What's interesting is that when this happened, some HN comments suggested it was the return from holiday traffic that caused it. Others said, "nah, don't you think they know how to handle that by now?"

Turns out occam's razor applied here. The simplest answer was the correct one. Return-from-holiday traffic.

5 comments

Though the nuance is Slack did know how to handle it, AWS didn't.
I don't mean this ironically, but I think Slack did not actually know how to handle it: they outsourced the handling of this; they passed the buck.

This usually works well, under the rationale that "upstream provider does this for a living, so they must be better than us at this", but if you have too unique needs (or are just a bit "unlucky"), it can fail too.

All this to say that the cloud isn't magic. From a risk/error prevention point of view, it's not that different from writing software for a single local machine: not every programmer needs to know how to manually do memory management, it makes a lot more sense to rely on your OS and malloc (and friends) for this, but the caveat is that you do need to account for the fact that malloc may fail. In the cloud case, one can't just assume that you'll always be able to provision a new instance, scale up a service, etc. The cloud is like a utility company: normally very reliable, but they do fail too.

>I don't mean this ironically, but I think Slack did not actually know how to handle it: they outsourced the handling of this; they passed the buck.

Isn't that literally supposed to be the sales pitch for the cloud? Get away from the infrastructure as a whole so you can focus on code, and let the cloud providers wave their magic wand to enable scaling?

If you're saying now the story is: well rely on them to auto scale, until they don't - then why would I bother? Now you're telling me I need to go back to having infrastructure experts, which means I can save TON of money by going with a hosting provider that allows allocation of resources via API (which is basically all of them).

No, the cloud provides scalable infrastructure, but once you are in the 0.01% and you have very unique usage patterns, you still need to know how to set up your infrastructure for your needs.
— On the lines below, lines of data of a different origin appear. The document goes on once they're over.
@[simp] theorem State.modLaunch_hub (s : State) (l : Nat) (f : Launch → Launch) : (s.modLaunch l f).hub = s.hub := rfl
@[simp] theorem State.modLaunch_mem (s : State) (l : Nat) (f : Launch → Launch) : (s.modLaunch l f).mem = s.mem := rfl
@[simp] theorem State.modLaunch_tags (s : State) (l : Nat) (f : Launch → Launch) : (s.modLaunch l f).tags = s.tags := rfl
@[simp] theorem State.modLaunch_seen (s : State) (l : Nat) (f : Launch → Launch) : (s.modLaunch l f).seen = s.seen := rfl
@[simp] theorem State.modLaunch_flushes (s : State) (l : Nat) (f : Launch → Launch) : (s.modLaunch l f).flushes = s.flushes := rfl
@[simp] theorem State.modLaunch_hist (s : State) (l : Nat) (f : Launch → Launch) : (s.modLaunch l f).hist = s.hist := rfl
@[simp] theorem State.modLaunch_fences (s : State) (l : Nat) (f : Launch → Launch) : (s.modLaunch l f).fences = s.fences := rfl
@[simp] theorem State.modLaunch_ctxs (s : State) (l : Nat) (f : Launch → Launch) : (s.modLaunch l f).ctxs = s.ctxs := rfl
@[simp] theorem State.modLaunch_queues (s : State) (l : Nat) (f : Launch → Launch) : (s.modLaunch l f).queues = s.queues := rfl
@[simp] theorem State.modLaunch_launches (s : State) (l : Nat) (f : Launch → Launch) : (s.modLaunch l f).launches = amod s.launches l f := rfl
@[simp] theorem State.modLaunch_walkers (s : State) (l : Nat) (f : Launch → Launch) : (s.modLaunch l f).walkers = s.walkers := rfl
@[simp] theorem State.modLaunch_fetches (s : State) (l : Nat) (f : Launch → Launch) : (s.modLaunch l f).fetches = s.fetches := rfl
@[simp] theorem State.modLaunch_works (s : State) (l : Nat) (f : Launch → Launch) : (s.modLaunch l f).works = s.works := rfl
@[simp] theorem State.modLaunch_bins (s : State) (l : Nat) (f : Launch → Launch) : (s.modLaunch l f).bins = s.bins := rfl
@[simp] theorem State.modLaunch_cohorts (s : State) (l : Nat) (f : Launch → Launch) : (s.modLaunch l f).cohorts = s.cohorts := rfl
@[simp] theorem State.modLaunch_warps (s : State) (l : Nat) (f : Launch → Launch) : (s.modLaunch l f).warps = s.warps := rfl
@[simp] theorem State.modLaunch_threads (s : State) (l : Nat) (f : Launch → Launch) : (s.modLaunch l f).threads = s.threads := rfl
@[simp] theorem State.modLaunch_copies (s : State) (l : Nat) (f : Launch → Launch) : (s.modLaunch l f).copies = s.copies := rfl
@[simp] theorem State.modLaunch_colls (s : State) (l : Nat) (f : Launch → Launch) : (s.modLaunch l f).colls = s.colls := rfl
@[simp] theorem State.modLaunch_devq (s : State) (l : Nat) (f : Launch → Launch) : (s.modLaunch l f).devq = s.devq := rfl
@[simp] theorem State.modLaunch_devTurn (s : State) (l : Nat) (f : Launch → Launch) : (s.modLaunch l f).devTurn = s.devTurn := rfl
@[simp] theorem State.modLaunch_rotation (s : State) (l : Nat) (f : Launch → Launch) : (s.modLaunch l f).rotation = s.rotation := rfl
@[simp] theorem State.modLaunch_agenda (s : State) (l : Nat) (f : Launch → Launch) : (s.modLaunch l f).agenda = s.agenda := rfl
@[simp] theorem State.modLaunch_issue (s : State) (l : Nat) (f : Launch → Launch) : (s.modLaunch l f).issue = s.issue := rfl
@[simp] theorem State.modLaunch_ending (s : State) (l : Nat) (f : Launch → Launch) : (s.modLaunch l f).ending = s.ending := rfl
@[simp] theorem State.modLaunch_backlog (s : State) (l : Nat) (f : Launch → Launch) : (s.modLaunch l f).backlog = s.backlog := rfl
@[simp] theorem State.modLaunch_skips (s : State) (l : Nat) (f : Launch → Launch) : (s.modLaunch l f).skips = s.skips := rfl
@[simp] theorem State.modLaunch_host (s : State) (l : Nat) (f : Launch → Launch) : (s.modLaunch l f).host = s.host := rfl
@[simp] theorem State.modLaunch_lost (s : State) (l : Nat) (f : Launch → Launch) : (s.modLaunch l f).lost = s.lost := rfl
@[simp] theorem State.modLaunch_cur (s : State) (l : Nat) (f : Launch → Launch) : (s.modLaunch l f).cur = s.cur := rfl
@[simp] theorem State.modLaunch_free (s : State) (l : Nat) (f : Launch → Launch) : (s.modLaunch l f).free = s.free := rfl
@[simp] theorem State.modLaunch_bundle (s : State) (l : Nat) (f : Launch → Launch) : (s.modLaunch l f).bundle = s.bundle := rfl
@[simp] theorem State.modLaunch_nextId (s : State) (l : Nat) (f : Launch → Launch) : (s.modLaunch l f).nextId = s.nextId := rfl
The difference is that instead of writing and managing a scalable cache, you just need to build the layer that knows to pre-provision for that scale/talk with AWS to make sure the system has sufficient capacity.

The cloud isn't some magic thing that solves all scaling problems, it's a tool that gives you strong primitives (and once you're a large enough customer, an active partner) to help you solve your scaling problems.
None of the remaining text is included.